The War on Drugs has been a complete failure. Rooted in racism and stereotypes, misinformation, policy-instituted willful ignorance and deprivation of scientific research, and the targeting of minorities and other vulnerable populations, this immoral experiment has ruined the lives of untold people who use drugs, many of whom have caused no quantifiable harm to anyone. Drugs should be treated as a public health concern, not be criminalized.
Especially with ever-mounting concerns about the economized nature of the American prison system, the militarization of police, and the proven benefits of rehabilitative vs punitive justice, it is more important than ever that people open up to the possibility that how we’ve treated drug users and abusers has only made the problem worse.
A Pew Research poll shows that over 60% of Americans are in favor of legalizing marijuana. Organizations such as Law Enforcement Action Partnership, formerly Law Enforcement Against Prohibition (LEAP), NORML, RIPAC, Regulate RI, the Marijuana Policy Project, and others have advocated for everything from legalization of medical marijuana to total legalization of all drugs for adult use. Law enforcement agreeing with these views have even been penalized or lost their jobs as a result.
RICRU supports the total legalization of marijuana for recreational and medical use. Adults should be able to consume marijuana responsibly, and grow this plant untaxed in or around their homes.
Cannabis (weed, pot, marijuana) has been legalized, decriminalized, or made legal for medical use in a majority of U.S. states. It is scientific fact that cannabis is significantly less dangerous than alcohol or cigarettes, yet it remains only decriminalized in RI, where one can receive a $150 fine for even a dollar’s worth of cannabis, and criminal charges for anything over an ounce.
Full-scale legalization is already enacted in neighboring Massachusetts, with licensed stores to sell cannabis to adults over 21 set to open within this year. Our tax dollars will be going just minutes over the border, while innocent Rhode Islanders remain terrorized for using a relatively harmless herb.

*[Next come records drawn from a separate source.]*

/-- Binding a vPPB and unbinding it. -/
def Obligations.binding : Prop :=
  (∀ (v i p ld : Nat) (valid : Bool) (s : State), s.managed → v < 64 → i < 1024 → p < 64 → ld < 16 →
    s.m.rd Bridge.BIND_STATUS ≠ 1 → bindCheck v i p (if valid then some ld else none) s.m = none →
    ∃ t, exec (.bind v i p ld valid) s = .next t ∧ t.m.rd Bridge.BIND_STATUS = 1 ∧
      t.m.rd (Vppb.VPPB i) = vppbDesc s.m 1 v p (if valid then some ld else none) ∧
      t.m.edge.job = some ⟨true, v, i, p, if valid then some ld else none, 0, false⟩ ∧
      Mach.SameBut [Bridge.BIND_STATUS, Vppb.VPPB i] s.m t.m ∧ s.SameOutside t) ∧
  (∀ (v i p ld : Nat) (valid : Bool) (st : Status) (s : State), s.managed → v < 64 → i < 1024 → p < 64 → ld < 16 →
    s.m.rd Bridge.BIND_STATUS ≠ 1 → bindCheck v i p (if valid then some ld else none) s.m = some st →
    ∃ t, exec (.bind v i p ld valid) s = .next t ∧ t.m.rd Bridge.BIND_STATUS = 3 ∧ t.m.rd Bridge.BIND_RESULT = st.code ∧
      Mach.SameBut [Bridge.BIND_STATUS, Bridge.BIND_RESULT] s.m t.m ∧ s.SameOutside t) ∧
  (∀ (v i mode : Nat) (s : State), s.managed → v < 64 → i < 1024 → mode ≤ 2 → s.m.rd Bridge.BIND_STATUS ≠ 1 →
    s.m.edge.job = none → unbindCheck v i s.m = none →
    ∃ t, exec (.unbind v i mode) s = .next t ∧ t.m.rd Bridge.BIND_STATUS = 1 ∧ vState (t.m.rd (Vppb.VPPB i)) = 3 ∧
      t.m.edge.job = some ⟨false, v, i, vPort (s.m.rd (Vppb.VPPB i)),
        if vKind (s.m.rd (Vppb.VPPB i)) = 1 then some (vLd (s.m.rd (Vppb.VPPB i))) else none, mode, mode == 2⟩ ∧
      Mach.SameBut [Bridge.BIND_STATUS, Vppb.VPPB i] s.m t.m ∧ s.SameOutside t) ∧
  (∀ (i bus : Nat) (s : State), s.live → i < 1024 → vState (s.m.rd (Vppb.VPPB i)) = 2 →
    ∃ t, exec (.secondaryBusWrite i bus) s = .next t ∧ (Tab.get VppbSt.reset t.m.edge.vppbs i).bus = some bus ∧
      Mach.SameBut [] s.m t.m ∧ s.SameOutside t) ∧
  (∀ (i : Nat) (s : State), s.live → i < 1024 →
    ∃ t, exec (.vppbLinkDown i) s = .next t ∧ (Tab.get VppbSt.reset t.m.edge.vppbs i).present = false ∧
      (∀ j, s.m.edge.job = some j → j.bind = false → j.vppb = i → t.m.edge.job = some { j with drain := true }) ∧
      Mach.SameBut [] s.m t.m ∧ s.SameOutside t) ∧
  (∀ (j : BindJob) (s : State), s.live → s.m.edge.job = some j → j.bind = false → j.mode = 1 → j.drain = false →
    s.m.begun waitRemoval + usStitches (s.m.rd (Port.CPL_TIMEOUT_US j.port)) ≤ s.m.now.stitch →
    ∃ t, exec .unbindRemovalTimeout s = .next t ∧ t.m.edge.job = some { j with drain := true } ∧
      (Tab.get VppbSt.reset t.m.edge.vppbs j.vppb).present = false ∧ Mach.SameBut [] s.m t.m ∧ s.SameOutside t) ∧
  (∀ (j : BindJob) (s : State), s.live → s.m.edge.job = some j → j.bind = false → j.drain = true →
    unbindBusy s.m j = false →
    ∃ t, exec .unbindDrainDone s = .next t ∧ t.m.rd (Vppb.VPPB j.vppb) = 0 ∧ t.m.rd Bridge.BIND_STATUS = 2 ∧
      t.m.rd Bridge.BIND_RESULT = 0 ∧ t.m.edge.job = none ∧
      Mach.SameBut [Vppb.VPPB j.vppb, Bridge.BIND_STATUS, Bridge.BIND_RESULT] s.m t.m ∧ s.SameOutside t)
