-- ==== Sys2Proof/Laws/State.lean ====
section
/-! SUPPORT. What every named update of the switch leaves alone, field by field, and what a read of an entry gives after
a write of one. -/

namespace Sys2Proof.Machine

theorem Mach.rd_of_pb {m m' : Mach} (h : m'.pb = m.pb) (k : Nat) : m'.rd k = m.rd k := by simp [Mach.rd, h]

@[simp] theorem Mach.rd_wr_same (m : Mach) (k v : Nat) : (m.wr k v).rd k = v := by simp [Mach.rd, Mach.wr]
theorem Mach.rd_wr_other (m : Mach) (k v k' : Nat) (h : k' ≠ k) : (m.wr k v).rd k' = m.rd k' := by
  simp [Mach.rd, Mach.wr, Tab.get_put_other _ _ _ _ _ _ h]
/-- A read after a write, both cases. -/
theorem Mach.rd_wr (m : Mach) (k v k' : Nat) : (m.wr k v).rd k' = if k' = k then v else m.rd k' := by
  by_cases h : k' = k
  · subst h; simp
  · simp [h, Mach.rd_wr_other m k v k' h]

@[simp] theorem Mach.wr_ram (m : Mach) (k v : Nat) : (m.wr k v).ram = m.ram := rfl
@[simp] theorem Mach.wr_free (m : Mach) (k v : Nat) : (m.wr k v).free = m.free := rfl
@[simp] theorem Mach.wr_out (m : Mach) (k v : Nat) : (m.wr k v).out = m.out := rfl
@[simp] theorem Mach.wr_held (m : Mach) (k v : Nat) : (m.wr k v).held = m.held := rfl
@[simp] theorem Mach.wr_now (m : Mach) (k v : Nat) : (m.wr k v).now = m.now := rfl
@[simp] theorem Mach.wr_col (m : Mach) (k v : Nat) : (m.wr k v).col = m.col := rfl
@[simp] theorem Mach.wr_counters (m : Mach) (k v : Nat) : (m.wr k v).counters = m.counters := rfl
@[simp] theorem Mach.wr_mgmt (m : Mach) (k v : Nat) : (m.wr k v).mgmt = m.mgmt := rfl
@[simp] theorem Mach.wr_flash (m : Mach) (k v : Nat) : (m.wr k v).flash = m.flash := rfl
@[simp] theorem Mach.wr_power (m : Mach) (k v : Nat) : (m.wr k v).power = m.power := rfl
@[simp] theorem Mach.wr_edge (m : Mach) (k v : Nat) : (m.wr k v).edge = m.edge := rfl
@[simp] theorem Mach.wr_lanes (m : Mach) (k v : Nat) : (m.wr k v).lanes = m.lanes := rfl
@[simp] theorem Mach.wr_protect (m : Mach) (k v : Nat) : (m.wr k v).protect = m.protect := rfl
@[simp] theorem Mach.wr_traffic (m : Mach) (k v : Nat) : (m.wr k v).traffic = m.traffic := rfl
@[simp] theorem Mach.wr_core (m : Mach) (k v : Nat) : (m.wr k v).core = m.core := rfl
@[simp] theorem Mach.wr_seams (m : Mach) (k v : Nat) : (m.wr k v).seams = m.seams := rfl
@[simp] theorem Mach.wr_coh (m : Mach) (k v : Nat) : (m.wr k v).coh = m.coh := rfl
@[simp] theorem Mach.wr_noc (m : Mach) (k v : Nat) : (m.wr k v).noc = m.noc := rfl
@[simp] theorem Mach.wr_chans (m : Mach) (k v : Nat) : (m.wr k v).chans = m.chans := rfl
@[simp] theorem Mach.wr_answers (m : Mach) (k v : Nat) : (m.wr k v).answers = m.answers := rfl
@[simp] theorem Mach.wr_twin (m : Mach) (k v : Nat) : (m.wr k v).twin = m.twin := rfl
@[simp] theorem Mach.wr_slots (m : Mach) (k v : Nat) : (m.wr k v).slots = m.slots := rfl
@[simp] theorem Mach.wr_word (m : Mach) (k v : Nat) (x y : Nat) : (m.wr k v).word x y = m.word x y := rfl

@[simp] theorem Mach.emit_pb (m : Mach) (o : Out) : (m.emit o).pb = m.pb := rfl
@[simp] theorem Mach.emit_ram (m : Mach) (o : Out) : (m.emit o).ram = m.ram := rfl
@[simp] theorem Mach.emit_free (m : Mach) (o : Out) : (m.emit o).free = m.free := rfl
@[simp] theorem Mach.emit_held (m : Mach) (o : Out) : (m.emit o).held = m.held := rfl
@[simp] theorem Mach.emit_now (m : Mach) (o : Out) : (m.emit o).now = m.now := rfl
@[simp] theorem Mach.emit_col (m : Mach) (o : Out) : (m.emit o).col = m.col := rfl
@[simp] theorem Mach.emit_counters (m : Mach) (o : Out) : (m.emit o).counters = m.counters := rfl
@[simp] theorem Mach.emit_mgmt (m : Mach) (o : Out) : (m.emit o).mgmt = m.mgmt := rfl
@[simp] theorem Mach.emit_flash (m : Mach) (o : Out) : (m.emit o).flash = m.flash := rfl
@[simp] theorem Mach.emit_power (m : Mach) (o : Out) : (m.emit o).power = m.power := rfl
@[simp] theorem Mach.emit_edge (m : Mach) (o : Out) : (m.emit o).edge = m.edge := rfl
@[simp] theorem Mach.emit_lanes (m : Mach) (o : Out) : (m.emit o).lanes = m.lanes := rfl
@[simp] theorem Mach.emit_protect (m : Mach) (o : Out) : (m.emit o).protect = m.protect := rfl
@[simp] theorem Mach.emit_traffic (m : Mach) (o : Out) : (m.emit o).traffic = m.traffic := rfl
@[simp] theorem Mach.emit_core (m : Mach) (o : Out) : (m.emit o).core = m.core := rfl
@[simp] theorem Mach.emit_seams (m : Mach) (o : Out) : (m.emit o).seams = m.seams := rfl
@[simp] theorem Mach.emit_coh (m : Mach) (o : Out) : (m.emit o).coh = m.coh := rfl
@[simp] theorem Mach.emit_noc (m : Mach) (o : Out) : (m.emit o).noc = m.noc := rfl
@[simp] theorem Mach.emit_chans (m : Mach) (o : Out) : (m.emit o).chans = m.chans := rfl
@[simp] theorem Mach.emit_answers (m : Mach) (o : Out) : (m.emit o).answers = m.answers := rfl
@[simp] theorem Mach.emit_twin (m : Mach) (o : Out) : (m.emit o).twin = m.twin := rfl
@[simp] theorem Mach.emit_slots (m : Mach) (o : Out) : (m.emit o).slots = m.slots := rfl
@[simp] theorem Mach.emit_rd (m : Mach) (o : Out) (x : Nat) : (m.emit o).rd x = m.rd x := rfl
@[simp] theorem Mach.emit_word (m : Mach) (o : Out) (x y : Nat) : (m.emit o).word x y = m.word x y := rfl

Street sales of dangerous drugs could be virtually eliminated if drug use were treated as a public health concern. Dealers would have little incentive to deal drugs if they were regulated and legal, because like legal medications, drugs would be produced by highly-regulated companies that guaranteed the quality, dose, and type of drug. This would result in vast nationwide harm reduction and revolutionize the fight against the opioid crisis by mandating treatment instead of fines and imprisonment.
While there are a vast number of ideas about how to institute smart drug policies, we support the legalization of virtually all drugs, and that the criminal justice system be reformed to treat drug users as a social and public health concern, not as criminals to be punished and imprisoned in an environment that forces one to think like a criminal.